Look through the data below for the line with "theorem State.port_takeLock_other (s", and transcribe it exactly together with each line after it up to and including the line with "r n) = o := by". Give nothing else.

Records for this task Start Marker

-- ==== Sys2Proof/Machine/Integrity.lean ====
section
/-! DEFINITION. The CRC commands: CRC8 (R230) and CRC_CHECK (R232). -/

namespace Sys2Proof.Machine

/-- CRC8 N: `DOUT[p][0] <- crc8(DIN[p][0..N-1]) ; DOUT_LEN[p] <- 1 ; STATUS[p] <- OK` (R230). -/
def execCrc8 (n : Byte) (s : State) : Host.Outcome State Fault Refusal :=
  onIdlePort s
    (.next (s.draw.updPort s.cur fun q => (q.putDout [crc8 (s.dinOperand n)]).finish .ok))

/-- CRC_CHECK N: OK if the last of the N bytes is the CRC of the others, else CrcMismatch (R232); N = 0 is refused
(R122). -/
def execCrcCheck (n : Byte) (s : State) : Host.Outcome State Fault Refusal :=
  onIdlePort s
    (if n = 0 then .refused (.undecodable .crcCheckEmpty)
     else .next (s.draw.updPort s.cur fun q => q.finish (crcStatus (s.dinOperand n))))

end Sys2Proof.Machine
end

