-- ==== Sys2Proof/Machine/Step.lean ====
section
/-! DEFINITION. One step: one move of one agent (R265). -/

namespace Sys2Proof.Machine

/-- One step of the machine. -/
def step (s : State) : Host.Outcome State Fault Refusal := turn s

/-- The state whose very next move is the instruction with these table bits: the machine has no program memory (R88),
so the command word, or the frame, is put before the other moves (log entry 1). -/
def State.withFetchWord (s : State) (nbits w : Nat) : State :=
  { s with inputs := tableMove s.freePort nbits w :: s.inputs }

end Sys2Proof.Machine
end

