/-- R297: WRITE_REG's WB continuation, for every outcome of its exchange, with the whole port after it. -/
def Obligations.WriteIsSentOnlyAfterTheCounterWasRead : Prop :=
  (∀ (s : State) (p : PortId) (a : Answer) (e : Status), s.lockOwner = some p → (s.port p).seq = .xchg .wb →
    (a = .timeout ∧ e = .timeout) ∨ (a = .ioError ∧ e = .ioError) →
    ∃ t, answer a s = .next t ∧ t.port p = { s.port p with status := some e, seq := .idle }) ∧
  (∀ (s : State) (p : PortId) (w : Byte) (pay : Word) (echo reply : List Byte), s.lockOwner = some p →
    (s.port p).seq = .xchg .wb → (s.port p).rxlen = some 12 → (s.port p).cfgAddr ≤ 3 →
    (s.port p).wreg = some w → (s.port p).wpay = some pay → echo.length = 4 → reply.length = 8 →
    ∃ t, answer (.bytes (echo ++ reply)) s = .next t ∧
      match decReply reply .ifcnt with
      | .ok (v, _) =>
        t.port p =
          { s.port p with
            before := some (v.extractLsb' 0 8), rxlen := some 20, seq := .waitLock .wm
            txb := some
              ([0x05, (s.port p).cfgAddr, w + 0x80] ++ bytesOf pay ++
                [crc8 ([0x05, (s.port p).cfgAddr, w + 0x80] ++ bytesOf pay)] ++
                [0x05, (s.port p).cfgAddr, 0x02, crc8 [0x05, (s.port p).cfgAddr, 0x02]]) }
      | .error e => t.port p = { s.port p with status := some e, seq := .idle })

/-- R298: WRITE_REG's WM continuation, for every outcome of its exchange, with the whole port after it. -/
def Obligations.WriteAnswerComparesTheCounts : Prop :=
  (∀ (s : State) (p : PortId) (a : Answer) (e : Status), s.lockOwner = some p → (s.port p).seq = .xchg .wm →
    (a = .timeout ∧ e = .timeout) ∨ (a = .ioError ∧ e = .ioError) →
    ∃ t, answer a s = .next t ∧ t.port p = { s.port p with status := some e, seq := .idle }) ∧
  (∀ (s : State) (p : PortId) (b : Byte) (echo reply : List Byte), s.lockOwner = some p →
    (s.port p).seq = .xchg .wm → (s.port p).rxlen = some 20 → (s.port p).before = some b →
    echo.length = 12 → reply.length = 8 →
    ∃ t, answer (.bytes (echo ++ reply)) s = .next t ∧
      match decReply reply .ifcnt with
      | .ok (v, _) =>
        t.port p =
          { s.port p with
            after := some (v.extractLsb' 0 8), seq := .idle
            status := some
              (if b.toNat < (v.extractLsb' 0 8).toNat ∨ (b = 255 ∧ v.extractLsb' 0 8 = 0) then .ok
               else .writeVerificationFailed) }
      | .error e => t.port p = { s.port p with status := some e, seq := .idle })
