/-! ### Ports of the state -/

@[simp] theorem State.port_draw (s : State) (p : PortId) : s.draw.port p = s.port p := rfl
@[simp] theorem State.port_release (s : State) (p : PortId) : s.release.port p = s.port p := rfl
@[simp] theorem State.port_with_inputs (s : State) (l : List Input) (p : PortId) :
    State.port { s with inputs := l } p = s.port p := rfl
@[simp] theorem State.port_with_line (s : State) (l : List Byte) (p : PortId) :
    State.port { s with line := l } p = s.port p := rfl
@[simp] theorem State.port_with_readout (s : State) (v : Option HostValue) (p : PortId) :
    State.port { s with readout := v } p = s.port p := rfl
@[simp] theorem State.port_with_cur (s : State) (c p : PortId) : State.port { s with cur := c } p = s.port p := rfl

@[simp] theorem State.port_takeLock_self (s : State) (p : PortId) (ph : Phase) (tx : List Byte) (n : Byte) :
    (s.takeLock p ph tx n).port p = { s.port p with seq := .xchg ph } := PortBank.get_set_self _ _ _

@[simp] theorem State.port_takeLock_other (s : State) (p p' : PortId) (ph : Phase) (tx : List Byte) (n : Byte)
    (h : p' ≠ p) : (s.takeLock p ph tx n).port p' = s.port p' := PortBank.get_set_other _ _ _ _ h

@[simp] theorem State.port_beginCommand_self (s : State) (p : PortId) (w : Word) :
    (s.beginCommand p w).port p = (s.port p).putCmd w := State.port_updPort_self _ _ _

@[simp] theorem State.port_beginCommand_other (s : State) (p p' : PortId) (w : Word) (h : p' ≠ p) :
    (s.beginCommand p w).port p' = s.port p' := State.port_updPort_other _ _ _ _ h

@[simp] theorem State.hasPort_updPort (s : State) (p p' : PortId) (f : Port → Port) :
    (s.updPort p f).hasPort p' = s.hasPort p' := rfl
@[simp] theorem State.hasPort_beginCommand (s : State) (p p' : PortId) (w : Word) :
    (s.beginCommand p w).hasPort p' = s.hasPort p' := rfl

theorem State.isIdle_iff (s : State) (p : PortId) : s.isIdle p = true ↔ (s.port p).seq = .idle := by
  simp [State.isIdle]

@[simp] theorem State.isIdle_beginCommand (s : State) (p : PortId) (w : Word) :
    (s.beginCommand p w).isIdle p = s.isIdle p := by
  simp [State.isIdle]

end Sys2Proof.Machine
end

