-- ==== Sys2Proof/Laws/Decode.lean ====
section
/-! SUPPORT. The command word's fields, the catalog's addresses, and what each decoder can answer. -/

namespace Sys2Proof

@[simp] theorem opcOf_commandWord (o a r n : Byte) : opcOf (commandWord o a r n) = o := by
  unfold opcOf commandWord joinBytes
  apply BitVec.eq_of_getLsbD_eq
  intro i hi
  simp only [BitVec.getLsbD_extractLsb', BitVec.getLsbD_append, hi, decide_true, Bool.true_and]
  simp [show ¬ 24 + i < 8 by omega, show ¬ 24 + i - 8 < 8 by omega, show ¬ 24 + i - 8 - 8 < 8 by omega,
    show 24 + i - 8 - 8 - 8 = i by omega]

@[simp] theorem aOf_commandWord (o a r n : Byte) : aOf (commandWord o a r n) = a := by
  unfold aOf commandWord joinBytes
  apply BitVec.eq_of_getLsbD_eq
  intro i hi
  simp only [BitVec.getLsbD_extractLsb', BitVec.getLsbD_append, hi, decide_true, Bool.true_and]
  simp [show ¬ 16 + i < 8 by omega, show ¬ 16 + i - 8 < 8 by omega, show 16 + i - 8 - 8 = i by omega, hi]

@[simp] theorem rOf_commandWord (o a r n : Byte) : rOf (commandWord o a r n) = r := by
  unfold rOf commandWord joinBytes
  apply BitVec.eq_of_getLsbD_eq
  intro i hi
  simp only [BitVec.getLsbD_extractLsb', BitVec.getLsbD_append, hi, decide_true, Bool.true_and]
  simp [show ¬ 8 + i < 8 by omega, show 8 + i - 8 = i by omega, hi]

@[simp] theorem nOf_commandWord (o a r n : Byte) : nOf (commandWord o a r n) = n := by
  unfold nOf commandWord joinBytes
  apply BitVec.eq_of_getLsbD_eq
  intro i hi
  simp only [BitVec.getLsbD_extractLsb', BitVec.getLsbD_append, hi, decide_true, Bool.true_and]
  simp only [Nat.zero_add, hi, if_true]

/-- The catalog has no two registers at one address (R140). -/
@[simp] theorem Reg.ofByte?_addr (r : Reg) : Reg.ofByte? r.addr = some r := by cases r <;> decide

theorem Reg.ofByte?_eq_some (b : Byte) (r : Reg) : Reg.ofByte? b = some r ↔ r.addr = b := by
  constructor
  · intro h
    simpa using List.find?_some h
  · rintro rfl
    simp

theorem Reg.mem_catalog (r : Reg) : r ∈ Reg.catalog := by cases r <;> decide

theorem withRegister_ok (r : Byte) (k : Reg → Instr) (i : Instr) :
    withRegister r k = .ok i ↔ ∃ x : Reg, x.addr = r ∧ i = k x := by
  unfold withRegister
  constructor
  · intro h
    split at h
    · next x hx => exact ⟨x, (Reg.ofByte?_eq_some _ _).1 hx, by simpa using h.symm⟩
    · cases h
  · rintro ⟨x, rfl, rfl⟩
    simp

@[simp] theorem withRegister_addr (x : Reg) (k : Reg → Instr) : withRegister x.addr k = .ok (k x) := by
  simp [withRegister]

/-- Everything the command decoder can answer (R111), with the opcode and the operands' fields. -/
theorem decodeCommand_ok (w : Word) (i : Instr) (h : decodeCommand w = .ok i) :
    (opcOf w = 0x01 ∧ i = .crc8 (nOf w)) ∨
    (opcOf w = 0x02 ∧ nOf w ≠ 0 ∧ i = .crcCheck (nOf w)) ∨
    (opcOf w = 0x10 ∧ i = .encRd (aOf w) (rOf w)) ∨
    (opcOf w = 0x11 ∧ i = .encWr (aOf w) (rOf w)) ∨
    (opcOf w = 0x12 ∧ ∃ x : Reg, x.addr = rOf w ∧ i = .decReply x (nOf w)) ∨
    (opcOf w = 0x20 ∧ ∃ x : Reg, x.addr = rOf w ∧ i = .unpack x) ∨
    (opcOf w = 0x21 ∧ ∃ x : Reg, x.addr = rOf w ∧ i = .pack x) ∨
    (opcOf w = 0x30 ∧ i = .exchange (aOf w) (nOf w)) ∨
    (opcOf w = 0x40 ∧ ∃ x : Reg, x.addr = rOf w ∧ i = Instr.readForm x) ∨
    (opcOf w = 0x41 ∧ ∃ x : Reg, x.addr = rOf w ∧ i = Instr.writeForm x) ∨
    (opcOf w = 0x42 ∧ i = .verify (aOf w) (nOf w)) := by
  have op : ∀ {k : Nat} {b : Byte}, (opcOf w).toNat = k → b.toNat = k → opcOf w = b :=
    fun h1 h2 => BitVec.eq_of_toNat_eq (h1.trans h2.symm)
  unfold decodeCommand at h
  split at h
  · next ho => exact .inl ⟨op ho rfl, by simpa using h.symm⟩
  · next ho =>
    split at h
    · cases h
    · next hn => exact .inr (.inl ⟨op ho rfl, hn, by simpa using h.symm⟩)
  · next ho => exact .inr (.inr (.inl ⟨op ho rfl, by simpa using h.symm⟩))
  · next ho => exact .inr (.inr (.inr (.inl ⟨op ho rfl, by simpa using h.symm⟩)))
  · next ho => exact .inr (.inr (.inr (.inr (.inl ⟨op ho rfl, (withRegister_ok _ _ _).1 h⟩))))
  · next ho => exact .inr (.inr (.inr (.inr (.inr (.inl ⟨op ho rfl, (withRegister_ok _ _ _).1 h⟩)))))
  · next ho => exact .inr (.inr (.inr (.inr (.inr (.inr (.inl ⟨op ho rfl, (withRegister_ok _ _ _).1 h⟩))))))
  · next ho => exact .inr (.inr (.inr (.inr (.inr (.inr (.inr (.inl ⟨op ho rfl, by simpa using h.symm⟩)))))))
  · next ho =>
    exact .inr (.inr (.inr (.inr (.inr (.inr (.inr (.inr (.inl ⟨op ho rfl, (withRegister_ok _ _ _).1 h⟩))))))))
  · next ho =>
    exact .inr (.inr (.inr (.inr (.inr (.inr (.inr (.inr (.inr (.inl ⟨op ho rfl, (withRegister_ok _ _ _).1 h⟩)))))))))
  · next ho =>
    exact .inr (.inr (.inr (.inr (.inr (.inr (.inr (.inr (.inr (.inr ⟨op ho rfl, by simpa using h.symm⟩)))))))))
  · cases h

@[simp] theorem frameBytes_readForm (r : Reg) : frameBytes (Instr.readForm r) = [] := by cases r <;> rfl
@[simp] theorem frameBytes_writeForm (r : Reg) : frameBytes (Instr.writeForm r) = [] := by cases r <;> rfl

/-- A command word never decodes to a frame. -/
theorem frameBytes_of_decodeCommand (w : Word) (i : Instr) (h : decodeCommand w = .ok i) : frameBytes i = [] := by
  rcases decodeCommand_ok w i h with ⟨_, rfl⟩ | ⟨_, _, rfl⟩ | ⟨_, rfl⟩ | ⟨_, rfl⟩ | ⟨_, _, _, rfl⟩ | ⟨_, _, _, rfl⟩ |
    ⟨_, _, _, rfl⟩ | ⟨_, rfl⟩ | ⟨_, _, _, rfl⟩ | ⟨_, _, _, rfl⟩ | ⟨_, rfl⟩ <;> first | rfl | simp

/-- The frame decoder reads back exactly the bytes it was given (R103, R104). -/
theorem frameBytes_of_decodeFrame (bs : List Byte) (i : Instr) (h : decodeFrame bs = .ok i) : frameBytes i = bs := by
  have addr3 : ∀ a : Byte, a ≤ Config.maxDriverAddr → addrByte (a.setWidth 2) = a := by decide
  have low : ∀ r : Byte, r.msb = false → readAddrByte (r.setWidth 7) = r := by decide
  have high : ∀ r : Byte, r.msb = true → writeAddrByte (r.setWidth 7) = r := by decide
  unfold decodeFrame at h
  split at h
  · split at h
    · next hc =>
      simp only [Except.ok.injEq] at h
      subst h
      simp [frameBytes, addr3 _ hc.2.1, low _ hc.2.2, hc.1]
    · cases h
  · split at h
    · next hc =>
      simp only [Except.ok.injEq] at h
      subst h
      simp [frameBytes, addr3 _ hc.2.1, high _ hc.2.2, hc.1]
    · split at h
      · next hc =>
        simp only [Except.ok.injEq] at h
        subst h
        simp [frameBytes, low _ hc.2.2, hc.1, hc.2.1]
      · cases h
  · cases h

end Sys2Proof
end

Records for this task End Marker

● **Answer space**
@[simp] theorem State.port_takeLock_other (s : State) (p p' : PortId) (ph : Phase) (tx : List Byte) (n : Byte)
    (h : p' ≠ p) : (s.takeLock p ph tx n).port p' = s.port p' := PortBank.get_set_other _ _ _ _ h

@[simp] theorem State.port_beginCommand_self (s : State) (p : PortId) (w : Word) :
    (s.beginCommand p w).port p = (s.port p).putCmd w := State.port_updPort_self _ _ _

@[simp] theorem State.port_beginCommand_other (s : State) (p p' : PortId) (w : Word) (h : p' ≠ p) :
    (s.beginCommand p w).port p' = s.port p' := State.port_updPort_other _ _ _ _ h

@[simp] theorem State.hasPort_updPort (s : State) (p p' : PortId) (f : Port → Port) :
    (s.updPort p f).hasPort p' = s.hasPort p' := rfl
@[simp] theorem State.hasPort_beginCommand (s : State) (p p' : PortId) (w : Word) :
    (s.beginCommand p w).hasPort p' = s.hasPort p' := rfl

theorem State.isIdle_iff (s : State) (p : PortId) : s.isIdle p = true ↔ (s.port p).seq = .idle := by
  simp [State.isIdle]

@[simp] theorem State.isIdle_beginCommand (s : State) (p : PortId) (w : Word) :
    (s.beginCommand p w).isIdle p = s.isIdle p := by
  simp [State.isIdle]

end Sys2Proof.Machine
end

-- ==== Sys2Proof/Laws/Decode.lean ====
section
/-! SUPPORT. The command word's fields, the catalog's addresses, and what each decoder can answer. -/

namespace Sys2Proof

@[simp] theorem opcOf_commandWord (o a r n : Byte) : opcOf (commandWord o a r n) = o := by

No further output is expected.